Но есть вещь, которая делает неприятными частые посещения тигра, — я говорю о мгле Аннама, мгле почти непрозрачной. Лондонский туман по сравнению с ней, — светел, как солнце. В индо-китайской саванне не различаешь ничего даже в двух шагах перед собой. Травы удивительно высоки, к тому же. Однажды, близ угольных копей Гату, среди бела дня, когда я старался палкой проложить себе дорогу в траве, я неожиданно ударил по чему-то, что вскочило и бросилось из чащи, сделало скачок в три метра и вновь припало к земле с такой быстротой, что я остановился, как вкопанный, и невольно подумал, — не тигра ли это я поднял столь неделикатно! По счастью, то была лань. В противном случае, я вряд ли имел бы удовольствие беседовать с вами в данную минуту.

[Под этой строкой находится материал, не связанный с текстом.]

/-! ## Responses -/

/-- Answers that end no job. A response with nothing outstanding, with another sequence number, or whose outcome and fields
do not fit the op, is discarded (R100). An UNRECOVERED answer of a READ or VERIFY is retried while READ_RETRIES allows: the
job returns to the head of its list with one more attempt (R109). The answer of an op whose job has no owner left is applied
to nothing; a patrol VERIFY that was on the link at the entry to QUIESCE has its final outcome applied, and POS rises by 1
(R116, R165); that POS rises also when software has enabled patrol again before the answer is the model's choice
(log 16). In all but the discarded ones the link is idle, the timer stopped and the trip counter 0 (R125). -/
def Obligations.AnswersThatEndNoJob : Prop :=
  (∀ (f : Response) (s : State),
    (s.media.link = none ∨ ∃ o, s.media.link = some o ∧ (o.seq ≠ f.seq ∨ fits f.body o.op = false)) →
    exec (.responseFrame f) s = .next s)
  ∧ (∀ (o : Outstanding) (j : Job) (s : State), s.bus.resetLow = false → s.media.link = some o → o.job = some j →
    o.orphan = none → (o.op = .read ∨ o.op = .verify) → j.attempts + 1 ≤ s.media.readRetries →
    exec (.responseFrame { seq := o.seq, body := .unrecovered }) s = .next (Ev.close { s.begin with
      media := Media.requeue { s.media with link := none, opTimer := none } { j with attempts := j.attempts + 1 }
      gate := { s.gate with trips := 0 } }))
  ∧ (∀ (o : Outstanding) (j : Job) (b : Body) (s : State), s.bus.resetLow = false → s.media.link = some o →
    o.job = some j → o.orphan = some .applyNothing → fits b o.op = true → b ≠ .unitFault →
    exec (.responseFrame { seq := o.seq, body := b }) s = .next s.answerTaken.close)
  ∧ (∀ (o : Outstanding) (j : Job) (n : Lba) (b : Body) (s : State), s.bus.resetLow = false → s.media.link = some o →
    o.job = some j → o.orphan = some .patrolQuiesce → o.op = j.opOf → j.kind = .verify → j.target = .lba n →
    let answers (e : Ev) : Prop := exec (.responseFrame { seq := o.seq, body := b }) s = .next e.close
    let late (e : Ev) : Ev := { e with patrol := { e.patrol with pos := e.patrol.pos + 1 } }
    (s.AnswersWell j b → answers (late (s.answerTaken.suspectClear n .readGood)))
    ∧ (s.AnswersWeak j b → answers (late (s.answerTaken.relocateRequest n)))
    ∧ (s.AnswersFailed j b → answers (late (s.answerTaken.suspectAdd n .patrol)))
    ∧ (b = .unrecovered → j.attempts + 1 ≤ s.media.readRetries → answers s.answerTaken))

/-- A GOOD answer of IDENTIFY: the retry timer stops, P is kept, the trip counter returns to 0 (R103, R125). For a unit that
is not usable the run state becomes UNIT_REJECTED; for a usable one it becomes LOADING, and the READ of block 0 of copy A
joins the TABLE list (R176, R177). With the filtered line asserted as LOADING is entered, a FAULT_LINE trip is taken first, and
the gate holds or latches (R121, R124). Outside that trip the gate and the run state stand so at the end of the event. A
UNIT_FAULT answer leaves the link idle, and the retry timer goes on (R103). -/
def Obligations.IdentifyAnswerEndsStarting : Prop :=
  ∀ (o : Outstanding) (p size : Nat) (s : State), s.bus.resetLow = false → s.media.link = some o →
    o.op = .identify → o.job = none →
    let usable : Prop := 8192 ≤ p ∧ p ≤ 268435456 ∧ size = 512
    let answers (e : Ev) : Prop :=
      exec (.responseFrame { seq := o.seq, body := .goodIdentify p size }) s = .next e.close
    let a : Ev := { s.begin with
      media := { s.media with link := none, opTimer := none, identTimer := false, cap := some p }
      gate := { s.gate with trips := 0 } }
    let loading : Ev := { a with store := { s.store with
      run := .loading, staging := [], load := some { copy := .a, block := 0, candidate := none, mismatch := false } } }
    let reads (e : Ev) : Ev := { e with media := { e.media with tableQ := e.media.tableQ ++
      [{ cls := .table, owner := .store, kind := .read, target := .pba (p - 16), place := some (.image 0)
         attempts := 0, verifyDecision := none, phase := .write }] } }
    let rejected : Ev := { a with store := { s.store with run := .unitRejected } }
    let tripped : Ev := Ev.notice { loading with gate := { s.gate with trips := 1 } } (.trip .faultLine)
    (¬ usable → answers rejected ∧ rejected.close.gate = a.gate ∧ rejected.close.store.run = .unitRejected)
    ∧ (usable → (s.gate.filter ≠ .asserted ∨ s.gate.st ≠ .opened) →
        answers (reads loading) ∧ (reads loading).close.gate = a.gate ∧ (reads loading).close.store.run = .loading)
    ∧ (usable → s.gate.filter = .asserted → s.gate.st = .opened → s.gate.mode = .auto → 1 < s.gate.tripLimit →
        answers (reads { tripped with gate := { tripped.gate with st := .hold, holdTimer := some s.gate.holdCfg } }))
    ∧ (usable → s.gate.filter = .asserted → s.gate.st = .opened → (s.gate.mode = .latched ∨ s.gate.tripLimit ≤ 1) →
        answers (reads tripped.latch))
    ∧ exec (.responseFrame { seq := o.seq, body := .unitFault }) s
        = .next (Ev.close { s.begin with media := { s.media with link := none, opTimer := none } })


/-- The ends of a load, of a READ or detached. A GOOD answer that is a pass puts its words in the slot, which is CLEAN and has no
owner, joins the clean list when no claim is on it, and the load's LBA is no suspect any more (R16, R41, R114). A GOOD answer that is no pass makes a RELOCATE request of
origin CORRECTED_READ and the slot CLEAN with the words (R41, R112, R136). A final UNRECOVERED makes the slot FREE, and every
READ that claims it completes READ_FAILED with the LBA, blocks done as it stands, its port unbound, its request gone, its other
claims dropped and its other loads detached; the CLEAN slots that lose their last claim join the tail of the clean list (R42,
R51, R65), in an order that is left open here (log 12); when there is one, a suspect entry with cause HOST is requested (R15, R41, R42). The RELOCATE request: nothing for a held LBA, an entry at the tail while the queue
holds 6 entries or fewer, RELOCATE_DROPPED otherwise (R136). The suspect list: an add request does nothing for a listed LBA,
and else appends the entry with its cause, sets TABLE_DIRTY and posts SUSPECT_ADDED while fewer than 32 entries stand, and
posts SUSPECT_FULL otherwise (R14); a removal takes the entry out, sets TABLE_DIRTY and posts SUSPECT_CLEARED, and does nothing
for an LBA that is not listed (R16, R18). -/
def Obligations.LoadEndsAsItIsAnswered : Prop :=
  (∀ (o : Outstanding) (j : Job) (i : SlotIx) (n : Lba) (w : List Word) (level : Nat) (s : State), s.Awaits o j →
    j.kind = .read → ((∃ t, j.owner = .tag t) ∨ j.owner = .staging) → j.place = some (.slot i) → j.target = .lba n →
    s.AnswersWell j (.goodRead level (.words w)) → i < s.buf.slots.length → (s.buf.slot i).st = .loading →
    let a : Ev := s.answerTaken.suspectClear n .readGood
    let e : Ev := { a with buf := { s.buf with
      slots := s.buf.slots.set i { s.buf.slot i with st := .clean, owner := none, data := w }
      clean := if (s.buf.slot i).claims = 0 then s.buf.clean ++ [i] else s.buf.clean } }
    exec (.responseFrame { seq := o.seq, body := .goodRead level (.words w) }) s = .next e.close
      ∧ e.buf.slot i = { s.buf.slot i with st := .clean, owner := none, data := w }
      ∧ (∀ k, k ≠ i → e.buf.slot k = s.buf.slot k) ∧ e.cmd = s.cmd ∧ e.ports = s.ports ∧ e.rpr = s.rpr
      ∧ e.bus = s.bus ∧ e.patrol = s.patrol
      ∧ e.trans.suspect n = false ∧ e.media = { s.media with link := none, opTimer := none }
      ∧ e.gate = { s.gate with trips := 0 })
  ∧ (∀ (o : Outstanding) (j : Job) (i : SlotIx) (n : Lba) (b : Body) (s : State), s.Awaits o j → j.kind = .read →
    (j.owner = .staging ∨ ∃ t, j.owner = .tag t) → j.place = some (.slot i) → j.target = .lba n →
    i < s.buf.slots.length → (s.buf.slot i).st = .loading →
    let a := s.answerTaken
    (∀ level w, b = .goodRead level (.words w) → s.AnswersWeak j b →
      let e : Ev := (a.setSlot i { s.buf.slot i with data := w }).relocateRequest n
      exec (.responseFrame { seq := o.seq, body := b }) s = .next (Ev.close
        (if (e.buf.slot i).st = .loading then e.setSlot i { e.buf.slot i with st := .clean, owner := none } else e))
      ∧ ((s.rpr.queue = [] ∨ s.rpr.active ≠ none) → e.buf.slot i = { s.buf.slot i with data := w }))
    ∧ (s.AnswersFailed j b → s.cmd.order.Nodup →
      (∀ t ∈ s.cmd.order, (s.cmd.tag t).owed = true) →
      let fails (t : Tag) : Bool := (s.cmd.claimants i).contains t
      let freed (p : Port) : Port := if p.bound.any (fun c => fails c.tag) then { p with bound := none } else p
      let owned (x : Slot) : Bool := match x.owner with | some (.tag t) => fails t | _ => false
      ∃ e : Ev, exec (.responseFrame { seq := o.seq, body := b }) s = .next e.close
        ∧ e.buf.slot i = Slot.empty
        ∧ (∀ t, t ∈ s.cmd.claimants i →
            (e.cmd.tag t).st = .reported ∧ ∃ p ∈ e.posted, p.report = .completion t .readFailed (s.cmd.tag t).done n)
        ∧ (∀ t, t ∉ s.cmd.claimants i → e.cmd.tag t = s.cmd.tag t)
        ∧ e.posted.length = (s.cmd.claimants i).length
        ∧ e.cmd.order = s.cmd.order.filter (fun t => !fails t)
        ∧ e.ports = { s.ports with p0 := freed s.ports.p0, p1 := freed s.ports.p1 }
        ∧ (∀ k, k ≠ i → k < s.buf.slots.length → let x := s.buf.slot k
            e.buf.slot k = if x.st = .filling ∧ owned x = true then Slot.empty
              else { x with
                claims := x.claims - ((s.cmd.claimants i).map (fun t => (s.cmd.tag t).claims.countP (·.2 == k))).sum
                owner := if x.st = .loading ∧ owned x = true then none else x.owner })
        ∧ e.buf = { s.buf with
            slots := e.buf.slots, clean := e.buf.clean, allocQ := s.buf.allocQ.filter (fun q => !fails q.tag) }
        ∧ (∃ l, e.buf.clean = s.buf.clean ++ l ∧ l.Nodup
            ∧ ∀ k, k ∈ l ↔ (s.buf.slot k).st = .clean ∧ (s.buf.slot k).claims ≠ 0 ∧ (e.buf.slot k).claims = 0)
        ∧ e.media = { s.media with
            link := none, opTimer := none
            hostQ := s.media.hostQ.map (fun y => match y.owner, y.kind with
              | .tag t, .read => if fails t then { y with owner := .staging } else y
              | _, _ => y) }
        ∧ e.order0 = s.cmd.order ∧ e.flushKey = 0 ∧ e.paused = false
        ∧ e.gate = a.gate ∧ e.rpr = s.rpr ∧ e.patrol = s.patrol ∧ e.bus = s.bus
        ∧ (s.cmd.claimants i = [] → e.trans = s.trans ∧ e.rep = s.rep ∧ e.store = s.store)
        ∧ (s.cmd.claimants i ≠ [] → e.trans = (a.suspectAdd n .host).trans ∧ e.store = (a.suspectAdd n .host).store
            ∧ e.rep = (a.suspectAdd n .host).rep)))
  ∧ (∀ (e : Ev) (n : Lba) (c : Cause) (how : ClearedBy),
    let listed : Prop := ∃ x ∈ e.trans.suspects, x.lba = n
    (listed → e.suspectAdd n c = e)
    ∧ (¬ listed → e.trans.suspects.length < 32 → e.suspectAdd n c = Ev.notice { e with
        trans := { e.trans with suspects := e.trans.suspects ++ [{ lba := n, cause := c }] }
        store := { e.store with dirty := true } } (.suspectAdded n c))
    ∧ (¬ listed → 32 ≤ e.trans.suspects.length → e.suspectAdd n c = e.notice (.suspectFull n))
    ∧ (listed → e.suspectClear n how = Ev.notice { e with
        trans := { e.trans with suspects := e.trans.suspects.filter (·.lba != n) }
        store := { e.store with dirty := true } } (.suspectCleared n how))
    ∧ (¬ listed → e.suspectClear n how = e))
  ∧ ∀ (e : Ev) (n : Lba),
    ((∃ x ∈ e.rpr.queue, x.lba = n) → e.relocateRequest n = e)
    ∧ ((∀ x ∈ e.rpr.queue, x.lba ≠ n) → e.rpr.queue.length ≤ 6 →
        e.relocateRequest n = (Ev.admissionWalk { e with rpr := { e.rpr with queue := e.rpr.queue ++
          [{ kind := .relocate, lba := n, origin := .correctedRead, slot := none, relTag := none, wtTag := none }] }
          }).repairActivate)
    ∧ ((∀ x ∈ e.rpr.queue, x.lba ≠ n) → 6 < e.rpr.queue.length →
        e.relocateRequest n = e.notice (.relocateDropped n))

Состояние, когда кажется, что ничего не видишь, что блуждаешь в густом тумане, а тебя самого отлично видят или, вернее, чуют тысячи грозных противников, — тигры, буйволы, кайманы или змеи, — подвергает ваши нервы значительному испытанию; особенно, когда знаешь, что главный пожиратель людей Гонг-Коп почти всегда тут же, а может быть, и очень близко. Он во множестве водится в окрестностях дельты, в стране рисовых полей, культуры, стране низменной и плоской. Но его еще больше на возвышенности, в горах, среди лесов и кустарников.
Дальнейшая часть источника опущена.